> Input data

-- ==== Sys2Proof/Machine/Host.lean ====
section
/-! DEFINITION. The host and the peers: snoops, reads and writes of the host, accesses over peer links, the links and ports, the
pages of registers and the context commands (R327, R346 to R356, R367, R375). -/

namespace Sys2Proof.Machine

/-! ### The host's memory traffic (R350 to R353) -/

/-- A write of the host, or a snoop or back-invalidate that is one under R242, waits for the leases of a line, so that fills of it take
none; none once that is noted. -/
def State.hostWaits (s : State) (line : Nat) : Option State :=
  if s.leaseWait.contains (0, line) then none else some (s.awaitLease 0 [line])

/-- A snoop of the host for a line of its memory, or the device's back-invalidate of a host copy, reaches the slice. For
`data` the line stays shared and clean; else it goes, once no lease on it is live. -/
def execHostSnoop (line : Nat) (data : Bool) (s : State) : Host.Outcome State Fault Refusal :=
  event s (match homeOf (line * 128) with
    | .host =>
      if !s.cached (line * 128) then none
      else if data then
        if (lookup? s.l2 line).isSome || s.heldElsewhere line then
          some { s.l2Clean line with
            copies := s.copies.map (fun (p : Nat × Mesi) => if p.1 / 4 = line then (p.1, .s) else p)
            victims := s.victims.map (fun (v : Victim) => if v.line = line then { v with taken := true } else v)
            directory := (s.setEntry line (withOwn (get 0 s.directory line) 0)).directory }
        else none
      else if s.leaseOver line then
        some ((({ s.dropCopies line with l2 := erase s.l2 line } : State).wakeLine line).endNote line)
      else s.hostWaits line
    | h =>
      let e := get 0 s.directory line
      if !h.package || data || e.toNat / 8 % 16 == 0 then none
      else if !s.leaseOver line then s.hostWaits line
      else some ((s.setEntry line (BitVec.ofNat 10 (e.toNat % 8 + (if ownOf e = 1 then 256 else 0)))).endNote line))

/-- The bytes lie in one line. -/
def inLine (pa n : Nat) : Bool := 0 < n && pa % 128 + n ≤ 128

/-- A read from outside the package applied at the home slice, which waits for no lease (R353). -/
def State.outsideRead (s : State) (line : Nat) : State := (s.l2Read line 0).readCopy (homeDie (line * 128)) line

/-- A read of the host performed at the home slice. With `port` it takes a copy there, which the directory tracks. -/
def execHostRead (pa n : Nat) (port : Option Nat) (s : State) : Host.Outcome State Fault Refusal :=
  event s (
    let line := lineOf pa
    if !(homeOf pa).package || !inLine pa n then none
    else match port with
      | none => some (s.outsideRead line)
      | some p =>
        let e := get 0 s.directory line
        if 4 ≤ p || s.pcie.contains p then none
        else if e.toNat / 2 ^ (3 + p) % 2 = 1 then some s
        else
          let s := s.outsideRead line
          let e' := get 0 s.directory line
          some (s.setEntry line (withOwn (e' ||| BitVec.ofNat 10 (2 ^ (3 + p))) (if e = 0 then 2 else 0))))

/-- A write of an agent outside the package to bytes of one line of the device, under the rule of leases: while they hold it, it
waits. One that covers its whole line clears a poison mark. -/
def State.outsideWrite (s : State) (pa : Nat) (bytes : List Byte) : Option State :=
  let line := lineOf pa
  if !inLine pa bytes.length then none
  else if s.leaseOver line && s.recallFree line && !s.leaseWait.any (fun x => x.2 == line && x.1 != 0) then
    some ((s.applyWrite pa bytes (if bytes.length = 128 then [line] else [])).written pa)
  else s.hostWaits line

/-- A write of the host. One to its own memory is seen through the snoop that has removed the device's copy, or at once
where the port is in PCIe mode (R346); it wakes the WAITADDR that watch its line (R165, R353). One to a peer window stands for what
the neighbour writes there (R354; log 47). -/
def execHostWrite (pa : Nat) (bytes : List Byte) (s : State) : Host.Outcome State Fault Refusal :=
  event s (match homeOf pa with
    | .near _ | .far _ => s.outsideWrite pa bytes
    | .host =>
      let line := lineOf pa
      if inLine pa bytes.length && (!s.cached pa || ((lookup? s.l2 line).isNone && !s.heldElsewhere line)) then
        some ((s.writeBytes pa bytes).wakeLine line)
      else none
    | .peer _ => if inLine pa bytes.length then some ((s.writeBytes pa bytes).wakeLine (lineOf pa)) else none
    | .nowhere => none)

/-! ### Peers (R354 to R356) -/

/-- Whether a link's aperture holds bytes of the device. -/
def State.admits (s : State) (link pa n : Nat) : Bool :=
  match lookup? s.apertures link with
  | some (base, limit) => base ≤ pa && pa + n ≤ limit && (homeOf pa).package
  | none => false

/-- An atomic of a neighbour performed at the home: none while a lease holds it. -/
def State.peerAtomic (s : State) (pa code : Nat) (ty : Ty) (rnd : Rnd) (val cmp : W64) : Option State :=
  let x : Access := { lane := 0, va := pa, pa, size := tyBytes ty, val, cmp }
  if s.poisoned pa then some s
  else match (rmwValue code ty rnd (extend ty (BitVec.ofNat 64 (s.readNat pa x.size))) x).1 with
    | some v => s.outsideWrite pa (leBytes x.size v.toNat)
    | none => if s.recallFree (lineOf pa) && s.leaseOver (lineOf pa) then some (s.atHome pa) else s.hostWaits (lineOf pa)

/-- An access that arrives over a link is performed at its home, or refused outside the aperture: a refused access changes
nothing here. -/
def execPeerAccessArrival (link : Nat) (acc : PeerAccess) (s : State) : Host.Outcome State Fault Refusal :=
  event s (
    if !s.linkUp link then none
    else match acc with
      | .read pa n =>
        if !s.admits link pa n then some s
        else if inLine pa n then some (s.outsideRead (lineOf pa)) else none
      | .write pa bytes =>
        if !s.admits link pa bytes.length then some s
        else s.outsideWrite pa bytes
      | .atomic pa code ty rnd val cmp =>
        if !s.admits link pa (tyBytes ty) then some s else s.peerAtomic pa code ty rnd val cmp
      | .pool push pa asid wide item =>
        if !s.admits link pa 64 || pa % 64 != 0 then some s
        else
          let q : PoolOp :=
            { id := s.stamp, op := 0, core := peerCore, slot := 0, stamp := 0, asid, grid := 0, gid := 0, team := 0, linear := 0, lane := 0,
              push, va := pa, pa, item, wide, file := .v, reg := 0, pred := 0, window := 0, marked := false, strict := false,
              entry := 0, stage := 4, until_ := 0, scope := 5, ans := 0, ok := false, poisoned := false, info := none }
          some { s with pool := s.pool ++ [q], stamp := s.stamp + 1 }
      | .wake pa => if !s.admits link pa 1 then some s else some (s.wakeLine (lineOf pa)))

/-- An access over a link that has stopped training is refused (R356). -/
def Access.cut (link : Nat) (x : Access) : Access :=
  if homeOf x.pa = .peer link then { x with val := if x.got then 0 else x.val, bad := x.bad || x.got, lost := true } else x

/-- The accesses of an operation that are on their way over a link. `beyond` says whether a virtual address lies beyond it. -/
def OpKind.cut (link : Nat) (beyond : Nat → Bool) : OpKind → OpKind
  | .load sp f t ord xs => .load sp f t ord (if sp = .scratch then xs else xs.map (Access.cut link))
  | .store sp ord xs whole => .store sp ord (if sp = .scratch then xs else xs.map (Access.cut link)) whole
  | .rmw sp f code t rnd ret ord xs vals => .rmw sp f code t rnd ret ord (if sp = .scratch then xs else xs.map (Access.cut link)) (cutAll vals)
  | .reply f wide ord vals => .reply f wide ord (cutAll vals)
  | k => k
where
  cutAll (vals : List Reply) : List Reply :=
    vals.map (fun (r : Reply) => if beyond r.va then { r with val := 0, poisoned := true, lost := true } else r)

/-- A pool operation over a link that has stopped training. -/
def PoolOp.cut (link : Nat) (q : PoolOp) : PoolOp :=
  if homeOf q.pa = .peer link then
    { q with lost := true, ok := if q.stage = 6 then false else q.ok, ans := if q.stage = 6 then 0 else q.ans,
             poisoned := q.poisoned || (q.stage == 6 && !q.push) }
  else q

/-- A link stops training and leaves .h6: what is on its way over it is refused (R356). -/
def execLinkTrainingLoss (link : Nat) (s : State) : Host.Outcome State Fault Refusal :=
  let beyond (o : Op) (va : Nat) : Bool := match s.translate o.core o.asid va with | .page p => homeOf p.pa == .peer link | _ => false
  event s (some { s with
    links := s.links.filter (· != link)
    ops := s.ops.map (fun (o : Op) => { o with kind := o.kind.cut link (beyond o) })
    pool := s.pool.map (PoolOp.cut link)
    watches := s.watches.map (fun (x : Watch) => { x with lanes := x.lanes.map (Access.cut link) }) })

/-- A link trains, and its neighbour is inside .h6 (R269); one with more failed lanes than spares does not (R372). -/
def execLinkTrained (link : Nat) (s : State) : Host.Outcome State Fault Refusal :=
  event s (if link < 18 ∧ !s.linkUp link ∧ !s.mgmt.dead.contains link then some { s with links := s.links ++ [link] } else none)

/-- A flit is resent after a link check failed (R371). -/
def execLinkFlitResend (link : Nat) (s : State) : Host.Outcome State Fault Refusal :=
  event s (if link < 18 then some (s.count 7 link 1) else none)

/-- A host port enters a fatal link state: every line whose HOST bit names it is poisoned (R367). -/
def execHostPortFatal (die : Nat) (s : State) : Host.Outcome State Fault Refusal :=
  event s (if 4 ≤ die then none
    else
      let lost := (s.directory.filter (fun p => p.2.getLsbD (3 + die))).map (·.1)
      some (lost.foldl State.poisonLine { s with fatal := if s.fatal.contains die then s.fatal else s.fatal ++ [die] }))

/-! ### Context commands (R327, R348) -/

/-- A command refused. -/
def State.refuse (s : State) (asid : Nat) : State := s.mapCtx asid (fun c => { c with cmdStatus := 2 })

/-- Command 1: a free context goes live, its budget and counts as at creation (R317). -/
def State.makeLive (s : State) (asid : Nat) : State :=
  if (s.ctx asid).state ≠ 0 then s.refuse asid
  else s.mapCtx asid (fun c => { c with state := 1, cmdStatus := 0, budget := c.emax, debit := 0, poisonCount := 0, ragged := 0 })

/-- A core that stands still for a context is freed: what it still holds of another goes on (R327 step 2). -/
def State.freeCore (s : State) (core : Nat) : State :=
  let parked := (s.core core).parked
  (s.mapCore core (fun c => { c with credits := c.reconciled, returned := [], binding := none, bound := [] })).startClock core parked

/-- The cores that Capo has stopped for a context. -/
def State.stillCores (s : State) (asid : Nat) : List Nat :=
  (s.cores.filter (fun p => p.2.run != .running && p.2.heldFor == some asid)).map (·.1)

> Task brief
Set down, from the entries above, exactly the lines from the one with "if !s.admits link pa (tyBytes" up to and including the one with "def Access.cut (link", and no other lines.

> Answer space
        if !s.admits link pa (tyBytes ty) then some s else s.peerAtomic pa code ty rnd val cmp
      | .pool push pa asid wide item =>
        if !s.admits link pa 64 || pa % 64 != 0 then some s
        else
          let q : PoolOp :=
            { id := s.stamp, op := 0, core := peerCore, slot := 0, stamp := 0, asid, grid := 0, gid := 0, team := 0, linear := 0, lane := 0,
              push, va := pa, pa, item, wide, file := .v, reg := 0, pred := 0, window := 0, marked := false, strict := false,
              entry := 0, stage := 4, until_ := 0, scope := 5, ans := 0, ok := false, poisoned := false, info := none }
          some { s with pool := s.pool ++ [q], stamp := s.stamp + 1 }
      | .wake pa => if !s.admits link pa 1 then some s else some (s.wakeLine (lineOf pa)))

/-- An access over a link that has stopped training is refused (R356). -/
def Access.cut (link : Nat) (x : Access) : Access :=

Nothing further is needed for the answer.